Offen bleibt, ob der zuletzt an den MSV Duisburg ausgeliehene Marcel Heller zurückkehren wird. Die Tendenz geht dahin, Heller erneut auszuleihen. Als Alternativen zum Sturmtrio stehen Skibbe noch die Nachwuchsspieler Juvhel Tsoumou, Marcos Alvarez und Cenk Tosun zur Verfügung, die bei den Profis trainieren und in der U 23 oder U 19 spielen sollen.

Der nächste Neuzugang der Eintracht wird Edwin Boekamp sein. Er wird Assistenztrainer von Michael Skibbe. Der Vertrag mit dem 50-Jährigen sei zwar noch nicht unterschrieben, sagt Vorstandsvorsitzender Heribert Bruchhagen, „aber wir sind uns einig.“ Skibbe hat mit Boekamp schon in Dortmund und in Istanbul zusammengearbeitet.
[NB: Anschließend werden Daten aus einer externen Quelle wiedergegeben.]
-- ==== Sys2Proof/Laws/State.lean ====
section
/-! SUPPORT. One lemma per field and update of State and of STATUS, so that no later proof unfolds a record update. -/

namespace Sys2Proof.Machine

/-! ### Issue -/

@[simp] theorem State.issue_idReg (s : State) (w : Word) : (s.issue w).idReg = s.idReg := rfl
@[simp] theorem State.issue_ie (s : State) (w : Word) : (s.issue w).ie = s.ie := rfl
@[simp] theorem State.issue_q (s : State) (w : Word) : (s.issue w).q = s.q := rfl
@[simp] theorem State.issue_sigma (s : State) (w : Word) : (s.issue w).sigma = s.sigma := rfl
@[simp] theorem State.issue_status (s : State) (w : Word) : (s.issue w).status = s.status.onIssue := rfl
@[simp] theorem State.issue_cmdLast (s : State) (w : Word) : (s.issue w).cmdLast = w := rfl
@[simp] theorem State.issue_descs (s : State) (w : Word) : (s.issue w).descs = s.descs := rfl
@[simp] theorem State.issue_inflight (s : State) (w : Word) : (s.issue w).inflight = some { word := w, dsnap := s.descs, q := s.q, sigma := s.sigma, draws := [] } := rfl
@[simp] theorem State.issue_mem (s : State) (w : Word) : (s.issue w).mem = s.mem := rfl
@[simp] theorem State.issue_memWords (s : State) (w : Word) : (s.issue w).memWords = s.memWords := rfl
@[simp] theorem State.issue_rstN (s : State) (w : Word) : (s.issue w).rstN = s.rstN := rfl
@[simp] theorem State.issue_entropy (s : State) (w : Word) : (s.issue w).entropy = s.entropy := rfl
@[simp] theorem State.issue_sched (s : State) (w : Word) : (s.issue w).sched = s.sched := rfl
@[simp] theorem State.issue_rdata (s : State) (w : Word) : (s.issue w).rdata = s.rdata := rfl
@[simp] theorem State.issue_freeCtr (s : State) (w : Word) : (s.issue w).freeCtr = s.freeCtr := rfl

/-! ### Completion -/

@[simp] theorem State.complete_idReg (s : State) (code : ErrCode) (fx : Effects) : (s.complete code fx).idReg = s.idReg := rfl
@[simp] theorem State.complete_ie (s : State) (code : ErrCode) (fx : Effects) : (s.complete code fx).ie = s.ie := rfl
@[simp] theorem State.complete_q (s : State) (code : ErrCode) (fx : Effects) : (s.complete code fx).q = s.q := rfl
@[simp] theorem State.complete_sigma (s : State) (code : ErrCode) (fx : Effects) : (s.complete code fx).sigma = s.sigma := rfl
@[simp] theorem State.complete_status (s : State) (code : ErrCode) (fx : Effects) : (s.complete code fx).status = s.status.onCompletion code := rfl
@[simp] theorem State.complete_cmdLast (s : State) (code : ErrCode) (fx : Effects) : (s.complete code fx).cmdLast = s.cmdLast := rfl
@[simp] theorem State.complete_descs (s : State) (code : ErrCode) (fx : Effects) : (s.complete code fx).descs = if code = .ok then writeShape s.descs fx.shape else s.descs := rfl
@[simp] theorem State.complete_inflight (s : State) (code : ErrCode) (fx : Effects) : (s.complete code fx).inflight = none := rfl
@[simp] theorem State.complete_mem (s : State) (code : ErrCode) (fx : Effects) : (s.complete code fx).mem = if code = .ok then s.mem.writeAll fx.elems else s.mem := rfl
@[simp] theorem State.complete_memWords (s : State) (code : ErrCode) (fx : Effects) : (s.complete code fx).memWords = s.memWords := rfl
@[simp] theorem State.complete_rstN (s : State) (code : ErrCode) (fx : Effects) : (s.complete code fx).rstN = s.rstN := rfl
@[simp] theorem State.complete_entropy (s : State) (code : ErrCode) (fx : Effects) : (s.complete code fx).entropy = s.entropy := rfl
@[simp] theorem State.complete_sched (s : State) (code : ErrCode) (fx : Effects) : (s.complete code fx).sched = s.sched := rfl
@[simp] theorem State.complete_rdata (s : State) (code : ErrCode) (fx : Effects) : (s.complete code fx).rdata = s.rdata := rfl
@[simp] theorem State.complete_freeCtr (s : State) (code : ErrCode) (fx : Effects) : (s.complete code fx).freeCtr = s.freeCtr := rfl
Offen ist zehn Tage vor dem Trainingsstart am 29.Juni noch, ob Armin Reutershahn auf seinen Platz zurückkehren wird. Der Vertrag des ehemaligen Funkel-Assistenten läuft noch bis 2010. Michael Skibbe steht zu dieser Vereinbarung, macht aber eine Einschränkung. Er will wissen, ob Reutershahn für die gesamte Saison zur Verfügung steht und nicht bei erstbester Gelegenheit mit seinem ehemaligen Chef Friedhelm Funkel eine andere Herausforderung sucht. Funkel hat angekündigt, einige Monate Pause zu machen. So lange wird er weiter in Frankfurt wohnen und von der Eintracht bezahlt. Die beiden anderen Assistenten bleiben im Team. Andreas Menger wird weiter mit den Torhütern trainieren, Michael Fabacher mit den Rekonvaleszenten.